The young fellow on the other end was nice enough but couldn’t promise much.

It seemed there were a lot of people needing helicopter medevac in the mountains.

While I was talking to him, Jackie joined me. I was impressed when she cupped her hands and fired up a cigarette using a match despite the wind and rain. Mad skills.

“Why didn’t you evacuate?” the guy on the other end asked. Of course.

“Because we’re idiots,” I said.

“It’ll be at least twenty-four hours,” he said. “Should have evacuated.”

“Listen you bozo, you—”

The line went dead.

“Your people skills need some work,” Jackie noted.

“I didn’t know you smoked,” I said. “Mind if I keep charging?”

“I’ve got another battery pack.”

“Thanks.” I put the Satphone, still connected to the battery pack in my coat pocket.

“Pike needed that chopper,” Jackie said. She tossed the cigarette aside. “Old habit. Just the act of lighting up when things get stressful helps.”

“Right.”

“You punched Pike?” she asked, making it sound like a bad thing.

“He was—”

“You could have just restrained him,” Jackie said. She shrugged that off. “Pike doesn’t have twenty-four hours. The town doesn’t have twenty-four hours. Ask Marley for his car. And Luke’s van can make it.”

“That old BMW? We need four-wheel drive and high clearance at the least. And there’s a good chance the road is washed out between here and Bearton.”

“Reggie helped him modify it,” Jackie said. “You haven’t noticed? Big tires? A lift? Hard to miss.”

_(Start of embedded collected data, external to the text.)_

-- ==== Sys2Proof/Laws/Decode.lean ====
section
/-! SUPPORT. The decoder and the encoder: what `decode` does on each kind of map cell, that fetching three bytes decodes
as `decode` does, and that encoding undoes decoding. -/

namespace Sys2Proof

open Machine

/-- The cell is the 0xCB cell. -/
def Entry.isCb : Entry → Bool
  | .cbPrefix => true
  | _ => false

/-- The bytes of an entry's instruction, for given operands. -/
def Entry.bytes (e : Entry) (b0 b1 b2 : Byte) : List Byte :=
  match e with
  | .f1 _ => [b0]
  | .f2 _ | .cbPrefix => [b0, b1]
  | .f3 _ => [b0, b1, b2]

theorem isCb_primaryEntry : ∀ b : Byte, (primaryEntry b).isCb = decide (b = cbByte) := by decide

/-- The one cell without an instruction of its own is 0xCB (R103). -/
theorem primaryEntry_cb (b : Byte) : primaryEntry b = .cbPrefix ↔ b = cbByte := by
  have h := isCb_primaryEntry b
  constructor
  · intro e; rw [e] at h; exact of_decide_eq_true h.symm
  · rintro rfl; rfl

/-- Every cell of the secondary map is a whole instruction (R88). -/
theorem wellFormed_secondaryInstr : ∀ b : Byte, (secondaryInstr b).wellFormed = true := by decide

theorem encode_secondaryInstr : ∀ b : Byte, encode (secondaryInstr b) = [cbByte, b] := by decide

/-- Any three bytes begin with a whole instruction. -/
theorem wellFormed_decodeBytes (b0 b1 b2 : Byte) : (decodeBytes b0 b1 b2).wellFormed = true := by
  unfold decodeBytes
  cases he : primaryEntry b0 with
  | cbPrefix => exact wellFormed_secondaryInstr b1
  | _ =>
    have h : ∀ b : Byte, (match primaryEntry b with
        | .f1 i => i.wellFormed
        | .f2 mk => (mk b1).wellFormed
        | .f3 mk => (mk (mkWord b2 b1)).wellFormed
        | .cbPrefix => true) = true := of_decide_eq_true rfl
    have h := h b0
    rw [he] at h
    exact h

/-- What the encoder writes for the instruction of a cell, with an operand byte or word. -/
def Entry.encoded (e : Entry) (d : Byte) (w : Word) : List Byte :=
  match e with
  | .f1 i => encode i
  | .f2 mk => encode (mk d)
  | .f3 mk => encode (mk w)
  | .cbPrefix => []

/-- What R81 gives a cell: the cell's own byte and then the operand. -/
def Entry.expected (e : Entry) (b d : Byte) (w : Word) : List Byte :=
  match e with
  | .f1 _ => [b]
  | .f2 _ => [b, d]
  | .f3 _ => bytesF3 b w
  | .cbPrefix => []

theorem encoded_primaryEntry (b d : Byte) (w : Word) :
    (primaryEntry b).encoded d w = (primaryEntry b).expected b d w := by
  have h : ∀ n < 256, (primaryEntry (BitVec.ofNat 8 n)).encoded d w =
      (primaryEntry (BitVec.ofNat 8 n)).expected (BitVec.ofNat 8 n) d w := by
    intro n hn
    interval_cases n <;> rfl
  simpa using h b.toNat b.isLt

/-- Encoding what three bytes decode to gives back as many of them as the instruction has. -/
theorem encode_decodeBytes (b0 b1 b2 : Byte) :
    encode (decodeBytes b0 b1 b2) = (primaryEntry b0).bytes b0 b1 b2 := by
  have h := encoded_primaryEntry b0 b1 (mkWord b2 b1)
  unfold decodeBytes
  cases he : primaryEntry b0 with
  | cbPrefix => rw [(primaryEntry_cb b0).mp he]; exact encode_secondaryInstr b1
  | _ => rw [he] at h; simpa [bytesF3, Entry.bytes, Entry.encoded, Entry.expected] using h

/-- What `decode` reads off three bytes or more is what `decodeBytes` gives (R92, R93). -/
theorem decode_three (b0 b1 b2 : Byte) (rest : List Byte) :
    decode (b0 :: b1 :: b2 :: rest) =
      .ok (decodeBytes b0 b1 b2, (b1 :: b2 :: rest).drop ((primaryEntry b0).byteLength - 1)) := by
  unfold decode decodeBytes
  dsimp only
  cases primaryEntry b0 <;> rfl

/-- What decodes is the encoding of what it decodes to, then the rest. -/
theorem encode_of_decode {bytes rest : List Byte} {i : Instr} (h : decode bytes = .ok (i, rest)) :
    encode i ++ rest = bytes := by
  cases bytes with
  | nil => simp [decode] at h
  | cons b0 tail =>
    have hp := encoded_primaryEntry b0
    unfold decode at h
    cases he : primaryEntry b0 <;> simp only [he, Entry.encoded, Entry.expected] at h hp
    · cases h; simp [hp 0 0]
    · cases tail with
      | nil => cases h
      | cons d tail => cases h; simp [hp d 0]
    · match tail, h with
      | l :: hi :: tail, h => cases h; simp [hp 0, bytesF3]
    · have hb := (primaryEntry_cb b0).mp he
      cases tail with
      | nil => cases h; rw [hb]; rfl
      | cons b1 tail => cases h; rw [encode_secondaryInstr, hb]; rfl

/-- The instruction a step fetches is always a whole one. -/
theorem Machine.wellFormed_fetchInstr (s : State) : s.fetchInstr.wellFormed = true := wellFormed_decodeBytes _ _ _

end Sys2Proof
end

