-- ==== Sys2Proof/Laws/Memory.lean ====
section
/-! SUPPORT. Laws of the memory array: a read after a write, what a write leaves alone, and that every write keeps the
canonical form, so that equal memories are equal data. -/

namespace Sys2Proof.Machine

@[simp] theorem Memory.read_nil (a : Nat) : Memory.read [] a = Memory.unlisted := rfl

theorem Memory.read_cons (k : Nat) (v : Byte) (m : Memory) (a : Nat) :
    Memory.read ((k, v) :: m) a = if k = a then v else Memory.read m a := rfl

theorem Memory.read_erase (m : Memory) (a b : Nat) :
    Memory.read (Memory.erase m a) b = if b = a then Memory.unlisted else Memory.read m b := by
  induction m with
  | nil => simp [Memory.erase]
  | cons c m ih =>
    obtain ⟨k, v⟩ := c
    unfold Memory.erase at ih ⊢
    by_cases hk : k = a
    · subst hk
      by_cases hb : b = k
      · subst hb; simp [ih]
      · simp [ih, hb, Memory.read_cons, Ne.symm hb]
    · rw [List.filter_cons_of_pos (by simpa using hk), Memory.read_cons, Memory.read_cons, ih]
      by_cases hb : b = a
      · subst hb; simp [hk]
      · simp [hb]

theorem Memory.read_insertCell (m : Memory) (a b : Nat) (v : Byte) (hm : ∀ c ∈ m, c.1 ≠ a) :
    Memory.read (Memory.insertCell m a v) b = if b = a then v else Memory.read m b := by
  induction m with
  | nil => simp [Memory.insertCell, Memory.read_cons, eq_comm]
  | cons c m ih =>
    obtain ⟨k, x⟩ := c
    have hk : k ≠ a := hm (k, x) (by simp)
    have ih := ih (fun c hc => hm c (by simp [hc]))
    unfold Memory.insertCell
    split
    · rw [Memory.read_cons]
      by_cases hb : b = a
      · simp [hb]
      · simp [hb, Ne.symm hb]
    · rw [Memory.read_cons, Memory.read_cons, ih]
      by_cases hb : b = a
      · subst hb; simp [hk]
      · simp [hb]

theorem Memory.ne_of_mem_erase {m : Memory} {a : Nat} : ∀ c ∈ Memory.erase m a, c.1 ≠ a := by
  intro c hc
  simpa using (List.mem_filter.mp hc).2

/-- A read after a write: the byte written at its address, the old byte anywhere else. -/
theorem Memory.read_write (m : Memory) (a b : Nat) (v : Byte) :
    Memory.read (Memory.write m a v) b = if b = a then v else Memory.read m b := by
  unfold Memory.write
  split
  · rename_i hv
    rw [Memory.read_erase, hv]
  · rw [Memory.read_insertCell _ _ _ _ Memory.ne_of_mem_erase, Memory.read_erase]
    by_cases hb : b = a <;> simp [hb]

/-! ## The canonical form -/

theorem Memory.wfFrom_cons (low a : Nat) (v : Byte) (m : Memory) :
    Memory.wfFrom low ((a, v) :: m) = true ↔
      low ≤ a ∧ a < 65536 ∧ v ≠ Memory.unlisted ∧ Memory.wfFrom (a + 1) m = true := by
  simp [Memory.wfFrom, and_assoc]

theorem Memory.wfFrom_mono {low low' : Nat} {m : Memory} (h : low' ≤ low) (hm : Memory.wfFrom low m = true) :
    Memory.wfFrom low' m = true := by
  cases m with
  | nil => rfl
  | cons c m =>
    obtain ⟨a, v⟩ := c
    rw [Memory.wfFrom_cons] at hm ⊢
    exact ⟨by omega, hm.2⟩

theorem Memory.wfFrom_erase (m : Memory) (low a : Nat) (h : Memory.wfFrom low m = true) :
    Memory.wfFrom low (Memory.erase m a) = true := by
  induction m generalizing low with
  | nil => rfl
  | cons c m ih =>
    obtain ⟨k, v⟩ := c
    rw [Memory.wfFrom_cons] at h
    unfold Memory.erase at ih ⊢
    by_cases hk : k = a
    · rw [List.filter_cons_of_neg (by simp [hk])]
      exact Memory.wfFrom_mono (by omega) (ih _ h.2.2.2)
    · rw [List.filter_cons_of_pos (by simp [hk]), Memory.wfFrom_cons]
      exact ⟨h.1, h.2.1, h.2.2.1, ih _ h.2.2.2⟩

theorem Memory.wfFrom_insertCell (m : Memory) (low a : Nat) (v : Byte) (h : Memory.wfFrom low m = true)
    (hm : ∀ c ∈ m, c.1 ≠ a) (hl : low ≤ a) (ha : a < 65536) (hv : v ≠ Memory.unlisted) :
    Memory.wfFrom low (Memory.insertCell m a v) = true := by
  induction m generalizing low with
  | nil => exact (Memory.wfFrom_cons ..).mpr ⟨hl, ha, hv, rfl⟩
  | cons c m ih =>
    obtain ⟨k, x⟩ := c
    have hk : k ≠ a := hm (k, x) (by simp)
    rw [Memory.wfFrom_cons] at h
    unfold Memory.insertCell
    split
    · exact (Memory.wfFrom_cons ..).mpr ⟨hl, ha, hv, (Memory.wfFrom_cons ..).mpr ⟨by omega, h.2⟩⟩
    · exact (Memory.wfFrom_cons ..).mpr
        ⟨h.1, h.2.1, h.2.2.1, ih _ h.2.2.2 (fun c hc => hm c (by simp [hc])) (by omega)⟩

/-- A write inside the address space keeps the canonical form. -/
theorem Memory.wf_write (m : Memory) (a : Nat) (v : Byte) (h : m.wf = true) (ha : a < 65536) :
    (Memory.write m a v).wf = true := by
  unfold Memory.write
  split
  · exact Memory.wfFrom_erase m 0 a h
  · rename_i hv
    exact Memory.wfFrom_insertCell _ 0 a v (Memory.wfFrom_erase m 0 a h) Memory.ne_of_mem_erase (by omega) ha hv

theorem Memory.read_of_wfFrom {low : Nat} {m : Memory} (h : Memory.wfFrom low m = true) (a : Nat) (ha : a < low) :
    Memory.read m a = Memory.unlisted := by
  induction m generalizing low with
  | nil => rfl
  | cons c m ih =>
    obtain ⟨k, v⟩ := c
    rw [Memory.wfFrom_cons] at h
    rw [Memory.read_cons, if_neg (by omega)]
    exact ih h.2.2.2 (by omega)

/-- Two memories in canonical form that read alike everywhere are equal. -/
theorem Memory.eq_of_read {low : Nat} {m n : Memory} (hm : Memory.wfFrom low m = true) (hn : Memory.wfFrom low n = true)
    (h : ∀ a, Memory.read m a = Memory.read n a) : m = n := by
  induction m generalizing low n with
  | nil =>
    cases n with
    | nil => rfl
    | cons c n =>
      obtain ⟨k, v⟩ := c
      rw [Memory.wfFrom_cons] at hn
      exact absurd (by simpa [Memory.read_cons] using (h k).symm) hn.2.2.1
  | cons c m ih =>
    obtain ⟨k, v⟩ := c
    rw [Memory.wfFrom_cons] at hm
    cases n with
    | nil => exact absurd (by simpa [Memory.read_cons] using h k) hm.2.2.1
    | cons d n =>
      obtain ⟨j, w⟩ := d
      rw [Memory.wfFrom_cons] at hn
      have hkj : k = j := by
        rcases Nat.lt_trichotomy k j with hlt | heq | hgt
        · have := h k
          rw [Memory.read_cons, if_pos rfl, Memory.read_cons, if_neg (by omega),
            Memory.read_of_wfFrom hn.2.2.2 k (by omega)] at this
          exact absurd this hm.2.2.1
        · exact heq
        · have := h j
          rw [Memory.read_cons, if_neg (by omega), Memory.read_cons, if_pos rfl,
            Memory.read_of_wfFrom hm.2.2.2 j (by omega)] at this
          exact absurd this.symm hn.2.2.1
      subst hkj
      have hvw : v = w := by simpa [Memory.read_cons] using h k
      subst hvw
      congr 1
      refine ih hm.2.2.2 hn.2.2.2 (fun a => ?_)
      by_cases ha : a = k
      · rw [ha, Memory.read_of_wfFrom hm.2.2.2 k (by omega), Memory.read_of_wfFrom hn.2.2.2 k (by omega)]
      · simpa [Memory.read_cons, Ne.symm ha] using h a

end Sys2Proof.Machine
end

“I’ve been busy with the cottage,” I said, wondering why I was having to defend myself.

But if he’d done that to the Beemer, it was possible we might be able to make it out.

The engine certainly had enough power, and Reggie was a genius with cars.

Luke’s van was electric, all-wheel drive, and had high clearance. “All right. Let’s get him loaded.”

As we headed for the trap door to go down, the satphone vibrated. Figuring it was emergency services, I pulled it out as Jackie disappeared down the ladder. There was no identifier for whoever was calling.

I answered anyway. “Hello?”

“Pike?” A woman’s voice asked. She had an accent; one I couldn’t place.

“Who is this?”

“You are not Pike?” the woman asked.

“Who the hell is this?” I demanded.

“Where are you?”

“Who is this?”

There was a long silence, just the crackle of the transmission. Then the connection was severed.

Great, I thought. But there were more immediate concerns right now.